Examples of the four study designs

1. Safety needles & workshop on needle stick injuries [9] Intervention: technical device on safety needles & interactive workshop in health care workers. Outcome characteristics: frequent & shorter latency needle stick injuries. Evaluation design: cluster randomized controlled trial. Results: 66% reduction in needle stick injuries [odds ratio: 0.34; 95% confidence interval (CI): 0.13–0.91).
2. Regulation, market, & education on occupational asthma [10], [11] Interventions: national legislation, market forces, education, & regulatory activity. Outcome characteristics: frequent & longer latency occupational asthma. Evaluation design: controlled before & after study. Results: positive impact of legislation & changes in the supply chain (e.g., latex & glutaraldehyde) but less evidence of impact of education and regulatory activity (e.g., flour).
3. Regulation on occupational injuries [12] Intervention: regulation on safety measures in construction workers. Outcome characteristics: nonfrequent & shorter latency fatal & nonfatal injuries. Evaluation design: meta-analysis on interrupted time series in systematic review. Results: initial & sustained increase in fatal (effect size of 0.79; 95% CI: 0.00–1.58) & nonfatal injuries (effect size 0.23; 95% CI 0.03–0.43).

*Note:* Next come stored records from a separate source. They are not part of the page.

/-- `ENQ`'s loop on a well-formed buffer with its source backed: it moves `min(left, C - n)` bytes, which become
the youngest of the live region in source order; `w` advances by as many slots, `r` stays (R101, R106, R107). -/
theorem enqLoop_moves {p : Params} {m : Mem} {src : Word} {left i : Nat} {b : RingBuffer}
    (h : b.Inv (capacity p))
    (hb : ∀ j < min left (capacity p - b.n), memValid p (addr src (i + j)) = true) :
    ∃ b', enqLoop p m src left i b = .ok (b', i + min left (capacity p - b.n)) ∧
      b'.Inv (capacity p) ∧ b'.n = b.n + min left (capacity p - b.n) ∧ b'.r = b.r ∧
      b'.w = (b.w + min left (capacity p - b.n)) % capacity p ∧
      (min left (capacity p - b.n) = 0 → b' = b) ∧
      b'.live (capacity p) = b.live (capacity p) ++
        (List.range (min left (capacity p - b.n))).map (fun j => Mem.read m (addr src (i + j)).toNat) ∧
      (∀ a, (∀ j < min left (capacity p - b.n), a ≠ (b.w + j) % capacity p) →
        Mem.read b'.store a = Mem.read b.store a) := by
  induction left generalizing i b with
  | zero =>
    exact ⟨b, by simp [enqLoop], h, by simp, rfl, by simp [Nat.mod_eq_of_lt h.1], fun _ => rfl, by simp,
      fun a _ => rfl⟩
  | succ left ih =>
    by_cases hf : b.state = .full
    · have hn : capacity p - b.n = 0 := by have := h.2.2.2.2.1.mp hf; omega
      exact ⟨b, by simp [enqLoop, hf, hn], h, by simp [hn], rfl, by simp [hn, Nat.mod_eq_of_lt h.1],
        fun _ => rfl, by simp [hn], fun a _ => rfl⟩
    · have hn := h.not_full hf
      obtain ⟨k, hk⟩ : ∃ k, min (left + 1) (capacity p - b.n) = k + 1 :=
        ⟨min (left + 1) (capacity p - b.n) - 1, by omega⟩
      have hk' : min left (capacity p - (b.push p (Mem.read m (addr src i).toNat)).n) = k := by
        rw [RingBuffer.push_n]; omega
      rw [hk] at hb ⊢
      have hread : memRead p m (addr src i) = .ok (Mem.read m (addr src i).toNat) :=
        memRead_ok.mpr ⟨by simpa using hb 0 (by omega), rfl⟩
      have hw : (b.push p (Mem.read m (addr src i).toNat)).w = (b.w + 1) % capacity p := advance_eq p _
      obtain ⟨b', e, hi, e1, e2, e3, _, e5, e6⟩ := ih (i := i + 1) (h.push (Mem.read m (addr src i).toNat) hf)
        (by
          rw [hk']
          intro j hj
          have := hb (j + 1) (by omega)
          rwa [show i + (j + 1) = i + 1 + j by omega] at this)
      rw [hk'] at e e1 e3 e5 e6
      refine ⟨b', ?_, hi, ?_, e2, ?_, by omega, ?_, ?_⟩
      · simp only [enqLoop, hf, if_false, hread]
        rw [e, show i + 1 + k = i + (k + 1) by omega]
      · rw [e1, RingBuffer.push_n]; omega
      · rw [e3, hw, Nat.mod_add_mod, show b.w + 1 + k = b.w + (k + 1) by omega]
      · rw [e5, h.live_push _ hf, List.append_assoc, List.range_succ_eq_map, List.map_cons, List.map_map]
        congr 1
        simp only [List.cons_append, List.nil_append, Nat.add_zero, List.cons.injEq, true_and]
        refine List.map_congr_left fun j _ => ?_
        simp only [Function.comp_apply, Nat.succ_eq_add_one]
        rw [show i + 1 + j = i + (j + 1) by omega]
      · intro a ha
        rw [e6 a, RingBuffer.push_store]
        · refine Mem.read_write_other _ _ ?_
          have := ha 0 (by omega)
          rwa [Nat.add_zero, Nat.mod_eq_of_lt h.1] at this
        · intro j hj
          rw [hw, Nat.mod_add_mod, show b.w + 1 + j = b.w + (j + 1) by omega]
          exact ha (j + 1) (by omega)
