/-- What an ENQ that goes on does to the live region: the source's bytes come after the youngest (R107). -/
theorem exec_enq_live {s t : State} {ch : Channel} {src k : Word} (hinv : (s.rb ch).Inv (capacity s.params))
    (hsrc : src ≠ 0) (h : exec (.enq ch src k) s = .next t) :
    (t.rb ch).live (capacity s.params) = (s.rb ch).live (capacity s.params) ++
      memBytes s.mem src (min k.toNat (capacity s.params - (s.rb ch).n)) := by
  obtain ⟨b, i, hloop, rfl⟩ := (exec_enq_next_iff hsrc).mp h
  obtain ⟨b', hloop', -, -, -, -, -, hlive, -⟩ := enqLoop_moves hinv (enqLoop_backed hloop hinv)
  obtain rfl : b = b' := congrArg Prod.fst (Except.ok.inj (hloop.symm.trans hloop'))
  simpa [memBytes] using hlive

/-- What a DEQ that goes on does to the live region: the oldest bytes leave it, in order, for the destination
(R107). -/
theorem exec_deq_live {s t : State} {ch : Channel} {dst k : Word} (hinv : (s.rb ch).Inv (capacity s.params))
    (hdst : dst ≠ 0) (h : exec (.deq ch dst k) s = .next t) :
    memBytes t.mem dst (min k.toNat (s.rb ch).n) = ((s.rb ch).live (capacity s.params)).take k.toNat ∧
    (t.rb ch).live (capacity s.params) = ((s.rb ch).live (capacity s.params)).drop k.toNat := by
  have hlt : k.toNat < 2 ^ 32 := k.isLt
  obtain ⟨b, m, i, hloop, rfl⟩ := (exec_deq_next_iff hdst).mp h
  obtain ⟨b', m', hloop', -, -, -, -, -, -, hlive, hin, -⟩ :=
    deqLoop_moves (i := 0) (m := s.mem) hinv (by omega) (deqLoop_backed hloop hinv)
  have heq := Except.ok.inj (hloop.symm.trans hloop')
  obtain rfl : b = b' := congrArg Prod.fst heq
  obtain rfl : m = m' := congrArg (·.2.1) heq
  constructor
  · rw [RingBuffer.live_take, memBytes]
    exact List.map_congr_left fun j hj => by simpa using hin j (List.mem_range.mp hj)
  · simp [hlive, List.drop_eq_drop_iff]

/-- Settles O27: ENQ appends to the live region and DEQ takes from its front. -/
theorem firstInFirstOut : Obligations.FirstInFirstOut :=
  fun _ _ _ _ _ hinv hp => ⟨exec_enq_live hinv hp, exec_deq_live hinv hp⟩

end Sys2Proof.Machine
end

section
/-! Which command may change what of a channel (R21, R100, R105, R202). -/

namespace Sys2Proof.Machine

/-- An ENQ that goes on never moves `r` and never empties a channel, its own or the other (R105). -/
theorem exec_enq_keeps {s t : State} {c : Channel} {src k : Word} (h : exec (.enq c src k) s = .next t)
    (ch : Channel) :
    (t.rb ch).r = (s.rb ch).r ∧ ((t.rb ch).state = .empty → (s.rb ch).state = .empty) ∧
      (ch ≠ c → t.rb ch = s.rb ch) := by
  rcases execEnq_cases c src k s with ⟨-, e⟩ | ⟨-, b, n, e, -, hr, -, hempty, -⟩ | ⟨-, e⟩ <;>
    rw [exec, e] at h <;> cases h
  · simp
  · by_cases hch : ch = c
    · subst hch; simpa [hr] using hempty
    · simp [State.setRb_rb_other _ _ hch]

/-- A DEQ that goes on never moves `w`, never writes a store and never fills a channel, its own or the other (R29,
R105). -/
theorem exec_deq_keeps {s t : State} {c : Channel} {dst k : Word} (h : exec (.deq c dst k) s = .next t)
    (ch : Channel) :
    (t.rb ch).w = (s.rb ch).w ∧ (t.rb ch).store = (s.rb ch).store ∧
      ((t.rb ch).state = .full → (s.rb ch).state = .full) ∧ (ch ≠ c → t.rb ch = s.rb ch) := by
  rcases execDeq_cases c dst k s with ⟨-, e⟩ | ⟨-, b, m, n, e, -, hw, hstore, -, hfull, -⟩ | ⟨-, e⟩ <;>
    rw [exec, e] at h <;> cases h
  · simp
  · by_cases hch : ch = c
    · subst hch; simpa [hw, hstore] using hfull
    · simp [State.setRb_rb_other _ _ hch]

theorem exec_enc_rb {s t : State} {msg mlen out cap : Word} (h : exec (.enc msg mlen out cap) s = .next t)
    (ch : Channel) : t.rb ch = s.rb ch := by
  rcases execEnc_cases msg mlen out cap s with ⟨-, e⟩ | ⟨-, -, e⟩ | ⟨-, -, ⟨-, m, e, -⟩ | ⟨-, e⟩ | e⟩ <;>
    rw [exec, e] at h <;> cases h <;> simp

theorem exec_dec_rb {s t : State} {encoded count out : Word} (h : exec (.dec encoded count out) s = .next t)
    (ch : Channel) : t.rb ch = s.rb ch := by
  rcases execDec_cases encoded count out s with ⟨-, e⟩ | ⟨-, e | ⟨run, syms, -, -, -, -, -,
    ⟨-, e⟩ | ⟨-, ⟨-, -, -, m, e, -⟩ | ⟨-, -, -, -, -, e⟩⟩⟩⟩ <;>
    rw [exec, e] at h <;> cases h <;> simp

/-- A command that changes anything of a channel is an ENQ or a DEQ on it (R100). -/
theorem enq_or_deq_of_rb_ne {i : Instr} {s t : State} {ch : Channel} (h : exec i s = .next t)
    (hne : t.rb ch ≠ s.rb ch) : ∃ p k, i = .enq ch p k ∨ i = .deq ch p k := by
  cases i with
  | enq c src k =>
    obtain rfl : ch = c := of_not_not fun hch => hne ((exec_enq_keeps h ch).2.2 hch)
    exact ⟨src, k, .inl rfl⟩
  | deq c dst k =>
    obtain rfl : ch = c := of_not_not fun hch => hne ((exec_deq_keeps h ch).2.2.2 hch)
    exact ⟨dst, k, .inr rfl⟩
  | len c => cases h; simp at hne
  | cap c => cases h; simp at hne
  | enc msg mlen out cap => exact absurd (exec_enc_rb h ch) hne
  | dec encoded count out => exact absurd (exec_dec_rb h ch) hne

/-- Settles O31: a change is by ENQ or DEQ on the channel, and each of the two keeps what only the other changes. -/
theorem onlyEnqAndDeqTouchAChannel : Obligations.OnlyEnqAndDeqTouchAChannel := by
  intro i s t ch h
  refine ⟨fun hchange => ?_, fun hchange => ?_, enq_or_deq_of_rb_ne h⟩
  · have hne : t.rb ch ≠ s.rb ch := fun e => by simp [e] at hchange
    obtain ⟨p, k, rfl | rfl⟩ := enq_or_deq_of_rb_ne h hne
    · exact ⟨p, k, rfl⟩
    · obtain ⟨hw, hstore, hfull, -⟩ := exec_deq_keeps h ch
      rcases hchange with hw' | hstore' | ⟨hfull', hnot⟩
      · exact absurd hw hw'
      · exact absurd hstore hstore'
      · exact absurd (hfull hfull') hnot
  · have hne : t.rb ch ≠ s.rb ch := fun e => by simp [e] at hchange
    obtain ⟨p, k, rfl | rfl⟩ := enq_or_deq_of_rb_ne h hne
    · obtain ⟨hr, hempty, -⟩ := exec_enq_keeps h ch
      rcases hchange with hr' | ⟨hempty', hnot⟩
      · exact absurd hr hr'
      · exact absurd (hempty hempty') hnot
    · exact ⟨p, k, rfl⟩

end Sys2Proof.Machine
end

section
/-! The match of accumulated bits in a well-formed code table (R34, R35, R140). -/

namespace Sys2Proof.Machine

/-- Of two listed entries, one whose codeword begins the other's is that other (R35). -/
theorem eq_of_entry_begins {t : CodeTable} (hwf : tableWf t = true) {x y : Byte × CodeEntry} (hx : x ∈ t)
    (hy : y ∈ t) (hlen : x.2.len.val ≤ y.2.len.val)
    (hcode : y.2.code >>> (y.2.len.val - x.2.len.val) = x.2.code) : x = y := by
  obtain ⟨-, hrise, -, hfree⟩ := tableWf_iff.mp hwf
  have hsym : x.1 = y.1 := of_not_not fun hne => hfree x hx y hy hne ⟨hlen, hcode⟩
  exact Prod.ext hsym (by rw [← tableEntry_of_mem hrise hx, ← tableEntry_of_mem hrise hy, hsym])

/-- The match is the present symbol whose entry is the accumulated pair (R136, R140). -/
theorem tableMatch_iff {t : CodeTable} (hwf : tableWf t = true) {acc : Word} {l : Nat} {s : Byte} :
    tableMatch t acc l = some s ↔
      isPresent t s = true ∧ (tableEntry t s).code = acc ∧ (tableEntry t s).len.val = l := by
  obtain ⟨-, hrise, hshape, -⟩ := tableWf_iff.mp hwf
  constructor
  · intro h
    obtain ⟨e, hmem, hlen, hcode, hpos⟩ := tableMatch_some h
    have hentry : tableEntry t s = e := tableEntry_of_mem hrise hmem
    exact ⟨by simpa [isPresent, hentry] using hpos, by rw [hentry, hcode], by rw [hentry, hlen]⟩
  · rintro ⟨hpresent, rfl, rfl⟩
    have hmem := mem_of_present hpresent
    cases hmatch : tableMatch t (tableEntry t s).code (tableEntry t s).len.val with
    | none => exact absurd ⟨(hshape _ hmem).1, rfl, rfl⟩ (tableMatch_none hmatch _ hmem)
    | some s' =>
      obtain ⟨e, hmem', hlen, hcode, -⟩ := tableMatch_some hmatch
      have heq := eq_of_entry_begins hwf hmem' hmem (Nat.le_of_eq hlen) (by simp [hlen, hcode])
      exact congrArg (some ·.1) heq

/-- No match at a length goes before one at a longer length (R35, R140). -/
theorem tableMatch_begins {t : CodeTable} (hwf : tableWf t = true) {acc : Word} {l d : Nat} {x y : Byte}
    (hx : tableMatch t (acc >>> d) l = some x) (hy : tableMatch t acc (l + d) = some y) : d = 0 ∧ x = y := by
  obtain ⟨ex, hmemx, rfl, hcodex, -⟩ := tableMatch_some hx
  obtain ⟨ey, hmemy, hleny, rfl, -⟩ := tableMatch_some hy
  have heq : (x, ex) = (y, ey) :=
    eq_of_entry_begins hwf hmemx hmemy (by simp [hleny]) (by simp [hleny, hcodex])
  obtain ⟨rfl, rfl⟩ := Prod.mk.inj heq
  exact ⟨by omega, rfl⟩

/-- Settles O41: the match is the present symbol with that entry, and no codeword begins another's. -/
theorem theMatchIsUnambiguous : Obligations.TheMatchIsUnambiguous :=
  fun _ hwf => ⟨fun _ _ _ => tableMatch_iff hwf, fun _ _ _ _ _ => tableMatch_begins hwf⟩

end Sys2Proof.Machine
end

section
/-! A machine with another code table in the place of its own: the ring buffer commands do not look at it (R27, R34,
R35). -/

namespace Sys2Proof.Machine

/-- The same machine with another code table. -/
def State.withTable (s : State) (T : CodeTable) : State := { s with params := { s.params with table := T } }

@[simp] theorem State.withTable_params (s : State) (T : CodeTable) :
    (s.withTable T).params = { s.params with table := T } := rfl
@[simp] theorem State.withTable_mem (s : State) (T : CodeTable) : (s.withTable T).mem = s.mem := rfl
@[simp] theorem State.withTable_rb (s : State) (T : CodeTable) (ch : Channel) : (s.withTable T).rb ch = s.rb ch := by
  cases ch <;> rfl

theorem State.setRb_withTable (s : State) (T : CodeTable) (ch : Channel) (b : RingBuffer) :
    (s.withTable T).setRb ch b = (s.setRb ch b).withTable T := by cases ch <;> rfl

theorem State.setMem_withTable (s : State) (T : CodeTable) (m : Mem) :
    (s.withTable T).setMem m = (s.setMem m).withTable T := rfl

theorem State.respond_withTable (s : State) (T : CodeTable) (st : Status) (v : Word) :
    (s.withTable T).respond st v = (s.respond st v).withTable T := by
  obtain ⟨_, _, _, _, _, _, _, serving, _⟩ := s
  cases serving <;> rfl

/-- Two outcomes stop for the same reason, or go on to states that differ in the table alone. -/
abbrev SameButTable (T : CodeTable) :
    Host.Outcome State Fault Refusal → Host.Outcome State Fault Refusal → Prop :=
  OutcomesAlike fun t u => u = t.withTable T

theorem execEnq_withTable (ch : Channel) (src k : Word) (s : State) (T : CodeTable) :
    SameButTable T (execEnq ch src k s) (execEnq ch src k (s.withTable T)) := by
  simp only [execEnq, State.withTable_params, State.withTable_mem, State.withTable_rb, enqLoop_table]
  split
  · exact State.respond_withTable s T _ _
  · cases enqLoop s.params s.mem src k.toNat 0 (s.rb ch) with
    | error e => rfl
    | ok x => simp only [State.setRb_withTable, State.respond_withTable, OutcomesAlike]

theorem execDeq_withTable (ch : Channel) (dst k : Word) (s : State) (T : CodeTable) :
    SameButTable T (execDeq ch dst k s) (execDeq ch dst k (s.withTable T)) := by
  simp only [execDeq, State.withTable_params, State.withTable_mem, State.withTable_rb, deqLoop_table]
  split
  · exact State.respond_withTable s T _ _
  · cases deqLoop s.params dst k.toNat 0 (s.rb ch) s.mem with
    | error e => rfl
    | ok x => simp only [State.setRb_withTable, State.setMem_withTable, State.respond_withTable, OutcomesAlike]

theorem execLen_withTable (ch : Channel) (s : State) (T : CodeTable) :
    SameButTable T (execLen ch s) (execLen ch (s.withTable T)) := by
  simp only [execLen, State.withTable_rb, State.respond_withTable, OutcomesAlike]

theorem execCap_withTable (ch : Channel) (s : State) (T : CodeTable) :
    SameButTable T (execCap ch s) (execCap ch (s.withTable T)) :=
  State.respond_withTable s T _ _

/-- Settles O43: the codec's first check is the table's; the four ring buffer commands depend on it nowhere. -/
theorem illFormedTableStopsTheCodecOnly : Obligations.IllFormedTableStopsTheCodecOnly := by
  constructor
  · intro s a b c d hwf
    exact ⟨if_pos hwf, if_pos hwf, fun ch => ⟨rfl, rfl⟩⟩
  · intro s ch a b T i hi
    simp only [List.mem_cons, List.not_mem_nil, or_false] at hi
    rcases hi with rfl | rfl | rfl | rfl
    · exact execEnq_withTable ch a b s T
    · exact execDeq_withTable ch a b s T
    · exact execLen_withTable ch s T
    · exact execCap_withTable ch s T

end Sys2Proof.Machine
end

section
/-! Reset leaves both channels empty (R40, R200), and the codes and outputs of flag and status (R25, R26, R170). -/

namespace Sys2Proof.Machine

theorem State.outstanding_of_not_pending {s : State} {p : PortId} (h : (s.port p).pending = none) :
    s.outstanding p = none := by simp [State.outstanding, h]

4. Screening program & regulation on solvent induced encephalopathy [13] Intervention: ban on indoor use of solvent-based paints & workers health surveillance in painters. Outcome characteristics: nonfrequent, longer latency chronic solvent-induced encephalopathy. Evaluation design: case series (yearly) on screening. Results: downwards trend year prevalence of newly diagnosed chronic solvent-induced encephalopathy from max 102 cases to 1 case.